Study aims to gain understanding of protein disulfide isomerase enzymes as intervention strategy against PRRS and swine influenza.

Kansas State University announced that it has received a $475,000 grant to help determine methods to control two of the most important viral agents in pigs: porcine reproductive and respiratory syndrome (PRRS) virus and swine influenza A virus (SIAV).
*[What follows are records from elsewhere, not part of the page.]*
/-- Trim runs (R196 to R200): a request waits for its gate, apart from any sweep, of which its run takes and completes nothing,
and for a tick near a carrier peak; a reading TRIM_DT away from the baseline starts a sweep over the four channels of its half; a
run lasts 25,600 cycles (128 ticks) and is applied, or rejected with TRIM_FAIL; TRIM_LATE goes live when the gate has not been met
in time. -/
def Parts.TrimRuns : Prop :=
  ∀ (s : State) (n : Fin 8) (h : Half),
    let x := s.scl[n]
    (s.halfOn (pchHalf n.val) = true → x.trimAsk = false → exec (.trimReq n) s = .next { s with
      wst := .ok
      scl := vset s.scl n { x with trimAsk := true, trimFrom := if x.trimSweep = true then x.trimFrom else s.clk.cyc } }) ∧
    (s.halfOn (pchHalf n.val) = true → x.trimAsk = true → exec (.trimReq n) s = .next { s with wst := .ok }) ∧
    (∀ b, s.boot.released = true → s.halfOn h = true → s.SCL_TRIM_CFG_TRIM_AUTO = 1 → (s.sclH.get h).sweep = [] →
      (s.sclH.get h).base = some b → max 1 s.SCL_TRIM_CFG_TRIM_DT ≤ ((s.sclH.get h).temp.toInt - b.toInt).natAbs →
      Completes (.trimSweepStart h) s (fun t => (t.sclH.get h).sweep = chansOf h ∧ (t.sclH.get h).base = some b ∧
        t.sclH.get h.other = s.sclH.get h.other ∧ t = { s with sclH := t.sclH, scl := t.scl })) ∧
    (s.boot.released = true → s.powered .scl = true → s.halfOn (pchHalf n.val) = true → x.trimEnd = none →
      s.trimTurn n = true → s.trimGate n = true → s.trimPlace n = true → Completes (.trimRunStart n) s (fun t =>
        t.scl = vset s.scl n { x with
          trimAsk := false, trimSweep := x.trimAsk && x.trimSweep, trimOwn := x.trimAsk, trimFrom := s.clk.cyc
          trimLate := false, trimEnd := some (s.clk.cyc + 25600), trimLast := s.clk.cyc + 25600
          lrn := { x.lrn with revOk := false } } ∧ (x.trimAsk = true → t.sclH = s.sclH) ∧
        t.liveBit .scl (pchHalf n.val).copy (4 * n.val + 2) = false ∧
        t.quiet = ({ s with scl := t.scl, sclH := t.sclH } : State).quiet)) ∧
    (∀ c tv, s.powered .scl = true → x.trimEnd = some c → Completes (.trimRunEnd n tv) s (fun t =>
      t.clk.cyc = max s.clk.cyc c ∧ t.scl[n].trimEnd = none ∧ t.cfg = s.cfg ∧ t.pch = s.pch ∧
      (x.trimOwn = true → t.sclH = s.sclH) ∧
      (x.trimOwn = false → (s.sclH.get (pchHalf n.val)).sweep = [n] →
        t.sclH = s.sclH.set (pchHalf n.val) { (s.sclH.get (pchHalf n.val)) with
          sweep := [], base := some (s.sclH.get (pchHalf n.val)).temp }) ∧
      (trimBad x.trims tv = false → t.scl[n].trims = tv) ∧
      (trimBad x.trims tv = true → t.scl[n].trims = x.trims ∧ t.stickyBit .scl (4 * n.val + 3) = true))) ∧
    (x.trimWait = true → x.trimLate = false → s.powered .scl = true → s.halfOn (pchHalf n.val) = true →
      Completes (.trimLate n) s (fun t => t.liveBit .scl (pchHalf n.val).copy (4 * n.val + 2) = true ∧
        t.clk.cyc = max s.clk.cyc (x.trimFrom + 4000000 * max 1 s.SCL_TRIM_CFG_TRIM_WAIT) ∧
        t.quiet = ({ s with clk := t.clk, scl := vset s.scl n { x with trimLate := true } } : State).quiet)) ∧
    (∀ tv : BitVec 16, s.halfOn h = true → exec (.sclTempReading h tv) s = .next { s with
      sclH := s.sclH.set h { (s.sclH.get h) with
        temp := tv
        base := if (s.sclH.get h).base = none ∧ s.boot.released = true then some tv else (s.sclH.get h).base } })

/-- Writes of the Scaler, and trim runs. -/
def Obligations.ScalerWritesAndTrims : Prop :=
  Parts.ScalerWrites ∧ Parts.TrimRuns


/-! ## Digital position inputs -/

/-- EN set starts a digital channel afresh in the mode of its configuration, EN cleared stops it and abandons an SSI frame (R210);
REF_CLR and UNC_CLR (R218, R219): a REF_CLR that follows an index edge in the same tick applies first, so that the edge
references and raises no slip, while an illegal transition or a missing index after the edge stands (Table 9.8; the order of the
two within a tick is the model's reading, assumption 55). -/
def Parts.DigitalStartStop : Prop :=
  ∀ (s : State) (n : Fin 4), s.boot.released = true → s.halfOn (excHalf n.val) = true →
    let a := dchAddr n 0
    let x := s.dch[n]
    let on := s.setReg a (bput (s.reg a) 0 true)
    let off := s.setReg a (bput (s.reg a) 0 false)
    ((s.reg a).bit 0 = false → Completes (.dchEnable n) s (fun t => t = { on with dch := vset s.dch n t.dch[n], wst := .ok } ∧
      t.dch[n].on = true ∧ t.dch[n].mode = on.DCH_CFG_MODE n.val ∧ t.dch[n].pos = 0 ∧ t.dch[n].turns = 0 ∧
      t.dch[n].up = 0 ∧ t.dch[n].dn = 0 ∧ t.dch[n].ill = 0 ∧ t.dch[n].trans = 0 ∧ t.dch[n].slip = 0 ∧
      t.dch[n].unc = false ∧ t.dch[n].idx.ref = false ∧ t.dch[n].ssi.frame = none ∧ t.dch[n].hist = [] ∧
      t.dch[n].pub = { tag := x.pub.tag, stamp := x.pub.stamp })) ∧
    ((s.reg a).bit 0 = true → exec (.dchEnable n) s = .next { on with wst := .ok } ∧
      Completes (.dchDisable n) s (fun t =>
        t.dch = vset s.dch n { x with on := false, invSince := none, ssi := { x.ssi with frame := none, due := false } } ∧
        t.quiet = ({ off with dch := t.dch, wst := .ok } : State).quiet)) ∧
    ((s.reg a).bit 0 = false → exec (.dchDisable n) s = .next { off with wst := .ok }) ∧
    ((∀ e, x.idx.edge = some e → e.tick ≠ s.clk.cyc / 200) → exec (.refClr n) s = .next { s with
      wst := .ok, dch := vset s.dch n { x with idx := { x.idx with ref := false } } }) ∧
    (∀ e, x.idx.edge = some e → e.tick = s.clk.cyc / 200 → Completes (.refClr n) s (fun t =>
      let y := t.dch[n]
      t = { s with wst := .ok, dch := vset s.dch n y } ∧ y.idx.ref = true ∧ y.idx.slip = false ∧
      y.unc = (e.unc || x.ill != e.ill || x.idx.missed) ∧ y.slip = x.slip - e.d - e.c ∧
      y.idx.capPos = e.capPos ∧ y.idx.capExp = e.capExp ∧ y.up = x.up ∧ y.dn = x.dn ∧ y.trans = x.trans)) ∧
    exec (.uncClr n) s = .next { s with
      wst := .ok, dch := vset s.dch n { x with unc := x.unc && x.uncTick == some (s.clk.cyc / 200) } }

/-- The glitch filter of an input (R206): a level that its last FILT + 1 samples share is accepted, else the accepted level
stays. -/
def Parts.GlitchFilter : Prop :=
  ∀ (s : State) (n : Fin 4) (l : Vector (BitVec 3) 16) (i : Fin 3),
    let f := s.DCH_CFG_FILT n.val
    let v := (s.dchFilter n l).getLsbD i.val
    (∀ b : Bool, (∀ k : Fin 16, 15 - f ≤ k.val → (l[k]).getLsbD i.val = b) → v = b) ∧
    ((∃ k : Fin 16, 15 - f ≤ k.val ∧ (l[k]).getLsbD i.val = true) →
      (∃ k : Fin 16, 15 - f ≤ k.val ∧ (l[k]).getLsbD i.val = false) → v = (s.dch[n].lvl).getLsbD i.val)

/-- A transition counts up, down or as illegal, by DIR_INV the other way about (R211 to R213): exactly one of UP, DN and ILL moves
with TRANS, the count moves by one, an illegal one leaves the count and sets UNCERT. Samples come at every second TCLK cycle
(R206; the place of that grid is the model's choice, assumption 18); inputs that are held, or of a half that is off, are not taken
(R51, R52). -/
def Parts.TransitionsCount : Prop :=
  ∀ (s : State) (n : Fin 4) (l : Vector (BitVec 3) 16),
    let x := s.dch[n]
    let v := s.dchFilter n l
    let new := if x.mode = 1 then v else (v &&& 3) ||| (x.lvl &&& 4)
    let m0 := if x.mode = 1 then hallMove x.lvl new else abMove x.lvl new
    let m := if s.DCH_CFG_DIR_INV n.val = 1 then m0.flip else m0
    let f (y : Dch) : Nat := y.pos + y.cpr * y.turns
    (s.halfOn (excHalf n.val) = false ∨ s.pads.heldH.get (excHalf n.val) = true → exec (.dchTransition n l) s = .next s) ∧
    (s.halfOn (excHalf n.val) = true → s.pads.heldH.get (excHalf n.val) = false →
      (x.on = false ∨ x.mode = 2 → Completes (.dchTransition n l) s (fun t =>
        t = { s with clk := t.clk, dch := vset s.dch n { x with lvl := v } } ∧ t.clk.cyc = (s.clk.cyc + 1) / 2 * 2)) ∧
      (x.on = true → x.mode ≠ 2 → 0 < x.cpr → x.pos < x.cpr → x.turns < 65536 → Completes (.dchTransition n l) s (fun t =>
        let y := t.dch[n]
        t.clk.cyc = (s.clk.cyc + 1) / 2 * 2 ∧
        t.quiet = ({ s with clk := t.clk, dch := vset s.dch n y } : State).quiet ∧ y.cpr = x.cpr ∧ y.slip = x.slip ∧
        y.idx.ref = x.idx.ref ∧ y.pub = x.pub ∧ y.pos < y.cpr ∧ y.lvl = new ∧
        ((x.up + x.dn + x.ill) % 2 ^ 32 = x.trans % 2 ^ 32 → (y.up + y.dn + y.ill) % 2 ^ 32 = y.trans % 2 ^ 32) ∧
        (m = .up → y.trans = (x.trans + 1) % 2 ^ 32 ∧ y.up = (x.up + 1) % 2 ^ 32 ∧ y.dn = x.dn ∧ y.ill = x.ill ∧
          f y = (f x + 1) % (65536 * x.cpr)) ∧
        (m = .down → y.trans = (x.trans + 1) % 2 ^ 32 ∧ y.dn = (x.dn + 1) % 2 ^ 32 ∧ y.up = x.up ∧ y.ill = x.ill ∧
          f x = (f y + 1) % (65536 * x.cpr)) ∧
        (m = .illegal → y.trans = (x.trans + 1) % 2 ^ 32 ∧ y.ill = (x.ill + 1) % 2 ^ 32 ∧ y.up = x.up ∧ y.dn = x.dn ∧
          f y = f x ∧ y.unc = true) ∧
        (m = .none → y.trans = x.trans ∧ y.up = x.up ∧ y.dn = x.dn ∧ y.ill = x.ill ∧ f y = f x))))

/-- Digital inputs are filtered and their transitions counted (R206 to R213). -/
def Obligations.TransitionCounting : Prop :=
  Parts.GlitchFilter ∧ Parts.TransitionsCount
Yunjeong Kim, associate professor of diagnostic medicine and pathobiology in the Kansas State College of Veterinary Medicine, is the principal investigator on the grant from the U.S. Department of Agriculture's National Institute of Food & Agriculture.

Kansas State said the project will focus on gaining a better understanding of protein disulfide isomerases enzymes as a potential target for developing intervention strategies against PRRS or SIAV.

"SIAV and PRRS are two of the most important viral agents in pigs," Kim said. "Controlling these viruses is crucial for the swine production industry and sustained food supply, as well as for mitigating risks of potential pandemic influenza outbreaks in humans."

Kim said there is an unmet need for safe and effective prevention and control measures.

"Identification and manipulation of host factors critical for virus infection may provide the foundation for devising novel intervention strategies," Kim said. "Our group recently found that protein disulfide isomerases, which are involved in proper protein folding, play a key role for the replication of SIAV and PRRS in cells, by conducting experiments, including gene knockdown or CRISPR-based gene editing technologies in cells."

The grant is titled "Investigation of Genetic Factors for Swine Influenza A Virus & Porcine Reproductive & Respiratory Syndrome Virus."